Mortgage Crisis: What is the mortgage crisis?
In 2005 and 2006, lenders issued nearly 6 million subprime mortgages-loans extended to homebuyers who have lower incomes, smaller available down payments, or worse credit histories than traditional borrowers. In 2006 Center for Responsible Lending (CRL) projected that nearly 20 percent of those loans will end in foreclosure, costing homeowners more than $160 billion, mostly in lost home equity. Although homeowners across the nation are at risk, states such as Arizona, California, Florida, and Nevada have been hit particularly hard, accounting for a disproportionate share of loans entering foreclosure. Subprime foreclosures will affect more than just the projected 1.6 million families directly involved: property values for homes near foreclosed properties will also decline-perhaps by as much as an additional $200 billion, according to 2008 CRL projections-and state and local governments stand to lose significant property tax revenue. Nearly all states have responded to the crisis through outreach, counseling, or financial assistance programs, or through regulatory legislation.
See detailed table of state responses to the housing crisis
- In March 2008 about 65 percent of all homeowners-52 million-had mortgages. One-eighth of those mortgages were subprime loans issued in 2005 and 2006.
- A recent study by the Pew Charitable Trusts projects that those subprime loans will end in foreclosure for 3 percent of current homeowners-2.3 million-with the majority occurring within the next two years (see figure for a breakdown by state). As of early 2008 subprime loans accounted for about half of all loans entering foreclosure.
- The problem is widespread.
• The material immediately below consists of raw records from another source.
-- ==== Sys2Proof/Machine/Copy.lean ====
section
/-! DEFINITION. Copies byte by byte (R108, R109, R237, R238), and the linear, indexed and tensor copies: CPY (R259), TCOPY
and TCOPYO (R255 to R257), OSLICE (R258), GATHER and SCATTER (R260). -/
namespace Sys2Proof.Machine

/-! ## Bytes of a copy -/

/-- Where a copied byte goes: an address, or a byte of the core's slot memory. -/
inductive CopyDst where
  | va (a : Nat)
  | slot (i : Nat)
  deriving DecidableEq, Repr

/-- One destination byte of a copy: its offset in the destination order of R238; its source address, if it has one, and
the bits that come from there; the other bits (none: they keep their value); addresses that it depends on besides; and
whether its value is unspecified. -/
structure CopyByte where
  off : Nat
  src : Option Nat
  mask : Nat := 0xFF
  fill : Option Nat := none
  dst : CopyDst
  also : List Nat := []
  free : Bool := false
  deriving DecidableEq, Repr

/-- A byte moved from one address to another. -/
def moveByte (off src dst : Nat) : CopyByte := { off := off, src := some src, dst := .va dst }

/-- The addresses that a byte reads, an index before the row that it names (R260). -/
def CopyByte.reads (c : CopyByte) : List Nat := c.also ++ c.src.toList

/-- What stops a byte: a status sub-code of R238, or a page that is away. -/
inductive CopyStop where
  | fault (sub : Nat)
  | away (va pte entry : Nat)
  deriving DecidableEq, Repr

/-- What an address does to a copy after issue (R237). -/
def State.copyStop (s : State) (a : Accessor) (va : Nat) (wr : Bool) : Option CopyStop :=
  match s.place a va wr with
  | .bad 7 => some (.fault 7)
  | .bad _ => some (.fault 6)
  | .notRes pte e => some (.away va pte e)
  | _ => none

/-- A byte that changes nothing: every bit of it keeps its value. -/
def CopyByte.idle (c : CopyByte) : Bool := c.mask == 0 && c.fill.isNone

/-- What stops a byte of a copy; one that changes nothing reads at most its index (R260). -/
def State.byteStop (s : State) (a : Accessor) (c : CopyByte) : Option CopyStop :=
  match (if c.idle then c.also else c.reads).findSome? fun v => s.copyStop a v false with
  | some x => some x
  | none => match c.dst with
    | .va v => if c.idle then none else s.copyStop a v true
    | .slot _ => none

/-- The value at an address for an operation and whether it is poisoned; a page whose entry is of kind 3 reads as poison
of unspecified value (R108). -/
def State.opVa (s : State) (t : Task) (o : AsyncOp) (va : Nat) : Byte × Bool :=
  match s.place (o.accessor t s) va false with
  | .here l => (s.opByte t o l, s.opPoison t o l)
  | .poisonPte => (Config.freeByte (s.freeOp t o) va, true)
  | _ => (0, false)

/-- A little-endian word at an address for an operation. -/
def State.opWord (s : State) (t : Task) (o : AsyncOp) (va : Nat) : Word :=
  BitVec.ofNat 32 (leNat ((upto 4).map fun i => (s.opVa t o (va + i)).1))

/-- One byte as it is written: its place, or none where it is discarded (R109), its value and its poison. -/
structure CopyWrite where
  loc : Option Loc
  slot : Option Nat
  val : Byte
  bad : Bool
  off : Nat
  deriving DecidableEq, Repr

/-- The write of a byte that nothing stops. -/
def State.byteWrite (s : State) (t : Task) (o : AsyncOp) (c : CopyByte) : CopyWrite :=
  let src := match c.src with
    | some v => s.opVa t o v
    | none => (0, false)
  let bad := src.2 || c.also.any fun v => (s.opVa t o v).2
  let (loc, slot, old) := match c.dst with
    | .slot i => (none, some i, ((s.core (s.coreOf t)).slots.read i))
    | .va v => match s.place (o.accessor t s) v true with
      | .here l => (some l, none, s.opByte t o l)
      | _ => (none, none, 0)
  let rest := match c.fill with
    | some f => BitVec.ofNat 8 f
    | none => old
  let m : Byte := BitVec.ofNat 8 c.mask
  { loc := loc, slot := slot, bad := bad, off := c.off,
    val := if c.free then Config.freeByte (s.freeOp t o) (5000000 + c.off) else (src.1 &&& m) ||| (rest &&& ~~~m) }

/-- The places whose last write was poisoned. -/
def lastBad : List CopyWrite → List Loc
  | [] => []
  | w :: ws =>
    match w.loc with
    | some l => if w.bad && !(ws.any fun x => x.loc == some l) then l :: lastBad ws else lastBad ws
    | none => lastBad ws

/-- What a copy leaves, or the page that it waits for (R237, R238). -/
inductive CopyEnd where
  | away (va pte entry : Nat)
  | done (ws : List CopyWrite) (fault : Option (Nat × Nat)) (hurt : Option Nat)

/-- The pages whose reads have failed for a copy (R280). -/
def State.failedPages (s : State) (t : Task) (o : AsyncOp) : List ReadErr :=
  ((s.blockOf t).map fun b => b.readErrs.filter fun x => x.task == t.uid && x.op == some o.id).getD []

/-- A copy runs over its bytes in destination order (R237): up to the first faulting unit every byte is written; from
there on each byte that can be reached keeps its value or is written. A page whose read has failed is a STORAGE fault
(R280). -/
def State.runBytes (s : State) (t : Task) (o : AsyncOp) (cs : List CopyByte) : CopyEnd :=
  let a := o.accessor t s
  let failed := s.failedPages t o
  let stop := cs.findSome? fun c => match s.byteStop a c with
    | some (.fault k) => some (c.off, CopyStop.fault k)
    | some (.away va p e) => match failed.find? fun f => f.page == va / 65536 with
      | some _ => some (c.off, .fault 8)
      | none => some (c.off, .away va p e)
    | none => none
  match stop with
  | some (_, .away va p e) => .away va p e
  | _ =>
    let fault := match stop with
      | some (off, .fault k) => some (off, k)
      | _ => none
    let cut := fault.map fun f => f.1 / 32 * 32
    let take := fun (c : CopyByte) => !c.idle && match cut with
      | none => true
      | some n => decide (c.off < n) ||
        ((s.byteStop a c).isNone && Config.choice (s.freeOp t o) (4000000 + c.off))
    let ws := (cs.filter take).map (s.byteWrite t o)
    let hurt := (ws.filter fun w => w.bad || (w.loc.isNone && w.slot.isNone)).map (·.off)
    .done ws fault (match hurt with
      | [] => none
      | x :: xs => some (xs.foldl Nat.min x))

/-- The slots that the bytes of a copy write (R108): a slot is poisoned by a poisoned byte, and cleared when it is written
whole. -/
def slotWrites (ws : List CopyWrite) (x : OpOut) : OpOut :=
  let bs := ws.filterMap fun w => w.slot.map fun i => (i, w.val, w.bad)
  let slots := dedup (bs.map fun b => b.1 / 4352)
  { x with
    slots := bs.map fun b => (b.1, [b.2.1]),
    slotWhole := slots.filter fun n => (dedup ((bs.filter fun b => b.1 / 4352 == n).map (·.1))).length == 4352,
    slotBad := dedup ((bs.filter fun b => b.2.2).map fun b => b.1 / 4352) }

/-- The failures that a copy has reported are consumed (R280). -/
def State.clearReadErr (s : State) (t : Task) (o : AsyncOp) : State :=
  match s.blockOf t with
  | some b => s.setBlock { b with readErrs := b.readErrs.filter fun x => !(x.task == t.uid && x.op == some o.id) }
  | none => s

/-- ASYNC of a faulting copy (R237, R392). -/
def asyncCond (o : AsyncOp) (fault : Option (Nat × Nat)) : List Cond :=
  (fault.map fun f => { cls := clsAsync, sub := f.2, info := o.pc : Cond }).toList

/-- A copy reaches a page that is away (R237, R277): it stays at its saved point and its block stops. -/
def State.copyPage (s : State) (t : Task) (o : AsyncOp) (va pte e : Nat) : State :=
  match s.blockOf t with
  | some b => if b.page.isSome then s else s.pageFault t va pte e (some o.id)
  | none => s

/-- A copy of bytes completes, faults, or waits for a page. -/
def State.doneBytes (s : State) (t : Task) (o : AsyncOp) (cs : List CopyByte) (fin : Finish := State.finishOp) : State :=
  match s.runBytes t o cs with
  | .away va p e => s.copyPage t o va p e
  | .done ws fault hurt =>
    let s := if fault.any fun f => f.2 == 8 then s.clearReadErr t o else s
    fin s t.uid .c o (slotWrites ws {
      writes := ws.filterMap fun w => w.loc.map fun l => (l, w.val),
      poison := dedup ((lastBad ws).map granule),
      status := statusWord fault hurt,
      conds := asyncCond o fault })

/-! ## CPY -/

/-- CPY (R259): the checks. -/
def execCpy (act : Act) (d a : BitVec 4) (n : BitVec 5) (s : State) : Out State Fault Refusal :=
  issue .copy s fun t k => do
    let st := t.st k
    let dst := (st.pair d).toNat
    let src := (st.pair a).toNat
    let len := (st.reg n).toNat
    copyFirst t act
    let ac := t.accessor s
    s.copyIssue t k (.cpy act d a n) act (if len = 0 then [] else s.fpVa ac src len false ++ s.fpVa ac dst len true) len []
      { bad := s.copyBad ac src len ++ s.copyBad ac dst len } [dst, src, len]

/-- The bytes of a CPY; a destination byte that lies in the source range too is unspecified (R259). -/
def State.cpyBytes (s : State) (t : Task) (dst src len : Nat) : List CopyByte :=
  let ac := t.accessor s
  let from_ := s.fpVa ac src len false
  let meets := fun (i : Nat) => footClash from_ (s.fpVa ac (dst + i) 1 true)
  (upto len).map fun i => { moveByte i (src + i) (dst + i) with free := meets i }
The number of loans entering foreclosure in the fourth quarter of 2007 was up at least 20 percent since the fourth quarter of 2006 in all but three states: Alaska, Montana, and Vermont.
- Nonetheless, a few states are being hit hardest. Arizona, California, Florida, and Nevada together accounted for 25 percent of mortgage loans but 42 percent of loans entering foreclosure in the first quarter of 2008.
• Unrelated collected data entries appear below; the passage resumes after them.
-- ==== Sys2Proof/Machine/Sha.lean ====
section
/-! DEFINITION. The hashes of firmware images and of partition signatures: SHA-256 (R414, R415) and CRC-32C (R351). -/
namespace Sys2Proof.Machine

/-! ## SHA-256 -/

/-- The largest number below 2^k more than `r`, in steps of single bits, whose power `e` stays within `n`. -/
def rootBits (e n : Nat) : Nat → Nat → Nat
  | 0, r => r
  | k + 1, r => rootBits e n k (if (r + 2 ^ k) ^ e ≤ n then r + 2 ^ k else r)

/-- The first 64 primes, from which the standard takes its constants. -/
def shaPrimes : List Nat := (idxFrom 2 310).filter fun p => (idxFrom 2 (p - 2)).all fun d => p % d != 0

/-- The first 32 bits of the fraction of a prime's root: the `e`-th root of p × 2^(32e), modulo 2^32. -/
def rootFraction (e p : Nat) : Word := BitVec.ofNat 32 (rootBits e (p * 2 ^ (32 * e)) 38 0)

/-- The round constants: fractions of cube roots. -/
def shaK : List Word := shaPrimes.map (rootFraction 3)

/-- The first chaining value: fractions of square roots. -/
def shaInit : List Word := (shaPrimes.take 8).map (rootFraction 2)

/-- The big-endian value of bytes. -/
def beNat (bs : List Byte) : Nat := leNat bs.reverse

/-- The `n` bytes of a value, highest first. -/
def natBe (n v : Nat) : List Byte := (natLe n v).reverse

/-- A message with its padding: a one bit, zeros, and its length in bits, to a multiple of 64 bytes. -/
def shaPad (m : List Byte) : List Byte :=
  m ++ [0x80] ++ List.replicate ((119 - m.length % 64) % 64) 0 ++ natBe 8 (8 * m.length)

/-- The next word of the message schedule, from the last sixteen, newest first. -/
def shaNext (w : List Word) : Word :=
  let a := nth w 14 0
  let b := nth w 1 0
  let s0 := a.rotateRight 7 ^^^ a.rotateRight 18 ^^^ (a >>> 3)
  let s1 := b.rotateRight 17 ^^^ b.rotateRight 19 ^^^ (b >>> 10)
  nth w 15 0 + s0 + nth w 6 0 + s1

/-- The message schedule, newest first: `n` words more. -/
def shaSchedule : Nat → List Word → List Word
  | 0, w => w
  | n + 1, w => shaSchedule n (shaNext w :: w)

/-- One round. -/
def shaRound (v : List Word) (k w : Word) : List Word :=
  match v with
  | [a, b, c, d, e, f, g, h] =>
    let s1 := e.rotateRight 6 ^^^ e.rotateRight 11 ^^^ e.rotateRight 25
    let ch := (e &&& f) ^^^ (~~~e &&& g)
    let t1 := h + s1 + ch + k + w
    let s0 := a.rotateRight 2 ^^^ a.rotateRight 13 ^^^ a.rotateRight 22
    let maj := (a &&& b) ^^^ (a &&& c) ^^^ (b &&& c)
    [t1 + s0 + maj, a, b, c, d + t1, e, f, g]
  | v => v

/-- One block of 64 bytes. -/
def shaBlock (h : List Word) (b : List Byte) : List Word :=
  let w0 := (upto 16).map fun i => (BitVec.ofNat 32 (beNat ((b.drop (4 * i)).take 4)) : Word)
  let w := (shaSchedule 48 w0.reverse).reverse
  let v := (shaK.zip w).foldl (fun v p => shaRound v p.1 p.2) h
  (h.zip v).map fun p => p.1 + p.2

/-- The blocks of a padded message; the fuel is their number. -/
def shaBlocks : Nat → List Word → List Byte → List Word
  | 0, h, _ => h
  | n + 1, h, b => shaBlocks n (shaBlock h (b.take 64)) (b.drop 64)

/-- SHA-256 (FIPS 180-4), which R414 and R415 name. -/
def sha256 (m : List Byte) : List Byte :=
  let p := shaPad m
  (shaBlocks (p.length / 64) shaInit p).flatMap fun w => natBe 4 w.toNat

/-! ## CRC-32C -/

/-- One byte of a CRC-32C: eight steps of the reflected polynomial. -/
def crcByte (c : Word) (b : Byte) : Word :=
  (upto 8).foldl (fun c _ => (c >>> 1) ^^^ (if c.getLsbD 0 then 0x82F63B78 else 0)) (c ^^^ b.zeroExtend 32)

/-- CRC-32C (Castagnoli) of bytes, as R269 and R351 use it. -/
def crc32c (bs : List Byte) : Word := ~~~(bs.foldl crcByte 0xFFFFFFFF)

end Sys2Proof.Machine
end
- The CRL estimates that 40.6 million neighboring homes will lose an average of $5,000 in value-an aggregate decline of $202 billion. That drop in value will likely cause a decline in property tax revenue, the major source of funding for many state and local governments.
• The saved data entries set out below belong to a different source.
-- ==== Sys2Proof/Machine/Storage.lean ====
section
/-! DEFINITION. Caddy and the translation caches as the driver commands them (R278 to R280, R378 to R386, R433): reads that
end, reclaims and write-backs, admin commands, SSDs that come and go, and TLBICMD. -/
namespace Sys2Proof.Machine

/-! ## The SSDs' data -/

/-- Where the 64 KiB page of an entry lies in the SSDs' data: by SSD, namespace and page number (R382). -/
def State.ssdBase (s : State) (e : Nat) : Nat := ((entrySsd e * 2 ^ 32 + s.nsidOf e) * 2 ^ 48 + entryPlba e) * 65536

/-- The bytes of a memory from `a` up to `a + n`, moved to stand from `b` on over another memory. -/
def moveBytes (src : Memory) (a n : Nat) (dst : Memory) (b : Nat) : Memory :=
  (src.filter fun p => decide (a ≤ p.1) && decide (p.1 < a + n)).foldl
    (fun (m : Memory) p => Memory.write m (b + (p.1 - a)) p.2)
    (dst.filter fun p => p.1 < b || b + n ≤ p.1)

/-- L1 lines of a range leave every core. -/
def State.l1Forget (s : State) (pa n : Nat) : State :=
  { s with cores := s.cores.map fun c =>
      (c.1, { c.2 with l1 := c.2.l1.filter fun p => p.1 * 128 + 128 ≤ pa || pa + n ≤ p.1 * 128 }) }

/-- The LBA size of an entry's namespace, and whether its protection is of type 3 (R380, R382). -/
def State.lbaSize (s : State) (e : Nat) : Nat := if s.mfield (0x1008 + 0x100 * entrySsd e + 8 * entryNs e) 33 1 = 1 then 4096 else 512
def State.pt3 (s : State) (e : Nat) : Bool := s.mfield (0x1008 + 0x100 * entrySsd e + 8 * entryNs e) 34 1 == 1

/-- The places of an entry's logical blocks in the SSDs' data. -/
def State.lbaBases (s : State) (e : Nat) : List Nat :=
  (upto (65536 / s.lbaSize e)).map fun i => s.ssdBase e + s.lbaSize e * i

/-- The protection information of the logical block `i` of an entry, for the bytes `b` (R383): its guard (log 77) and
reference tag, the low 48 bits of the LBA. -/
def State.protection (s : State) (e i : Nat) (b : List Byte) : Dword × Nat :=
  (Config.guard64 b, (s.entryLba e + i) % 2 ^ 48)

/-- The protection information of an entry's logical blocks checks (R383): the guard, and for type 1 the reference tag.
Blocks that no write-back has written hold what their writer computed (log 77). -/
def State.guardOk (s : State) (e : Nat) : Bool :=
  ((s.lbaBases e).zip (upto 128)).all fun p => match s.ssdPi.find? fun x => x.1 == p.1 with
    | none => true
    | some (_, g, r) =>
      let (g', r') := s.protection e p.2 (s.ssd.bytes p.1 (s.lbaSize e))
      g == g' && (s.pt3 e || r == r')

/-- A write-back stores a frame's data with the protection information computed from it (R383). -/
def State.ssdWrite (s : State) (e pa : Nat) : State :=
  let n := s.lbaSize e
  let pi := ((s.lbaBases e).zip (upto 128)).map fun p =>
    let x := s.protection e p.2 (s.mem.bytes (pa + n * p.2) n)
    (p.1, x.1, x.2)
  { s with ssd := moveBytes s.mem pa 65536 s.ssd (s.ssdBase e),
           ssdPi := pi ++ s.ssdPi.filter fun x => x.1 < s.ssdBase e || s.ssdBase e + 65536 ≤ x.1 }

/-- A frame is filled with the page of an entry (R383, R385): every sector written whole. -/
def State.fillFrame (s : State) (pa entry : Nat) : State :=
  (({ s with mem := moveBytes s.ssd (s.ssdBase entry) 65536 s.mem pa,
             poison := s.poison.filter fun g => 32 * g < pa || pa + 65536 ≤ 32 * g } : State).l1Forget pa 65536).forgetPast pa 65536

/-- The resident value of an entry in a frame (R375). -/
def residentEntry (entry frame : Nat) : Nat := entry % 16 + 16 + frame

/-! ## Reads -/

/-- The STORAGE sub-code of a read's end (R280). -/
def readSub (r : ReadResult) : Nat :=
  match r with
  | .ok => 0
  | .media => 1
  | .guard => 2
  | .nodev => 3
- Only seven states1 have yet to respond to the mortgage crisis. Fourteen states2 offer direct financial assistance to homeowners, and twenty-one3 states have introduced outreach programs to alert homeowners to the dangers of subprime mortgages and ways to prevent foreclosure. Thirty-three states4 provide foreclosure prevention counseling to troubled borrowers. Thirty-seven states5 have passed laws regulating foreclosure rescue transactions, foreclosure notification and timing, or high-cost lending practices.
- The federal government has been slow to take major action but has established a program to counsel homeowners facing mortgage problems and has increased the limits on mortgages obtained through the Federal Housing Administration and through the government-sponsored enterprises Fannie Mae and Freddie Mac.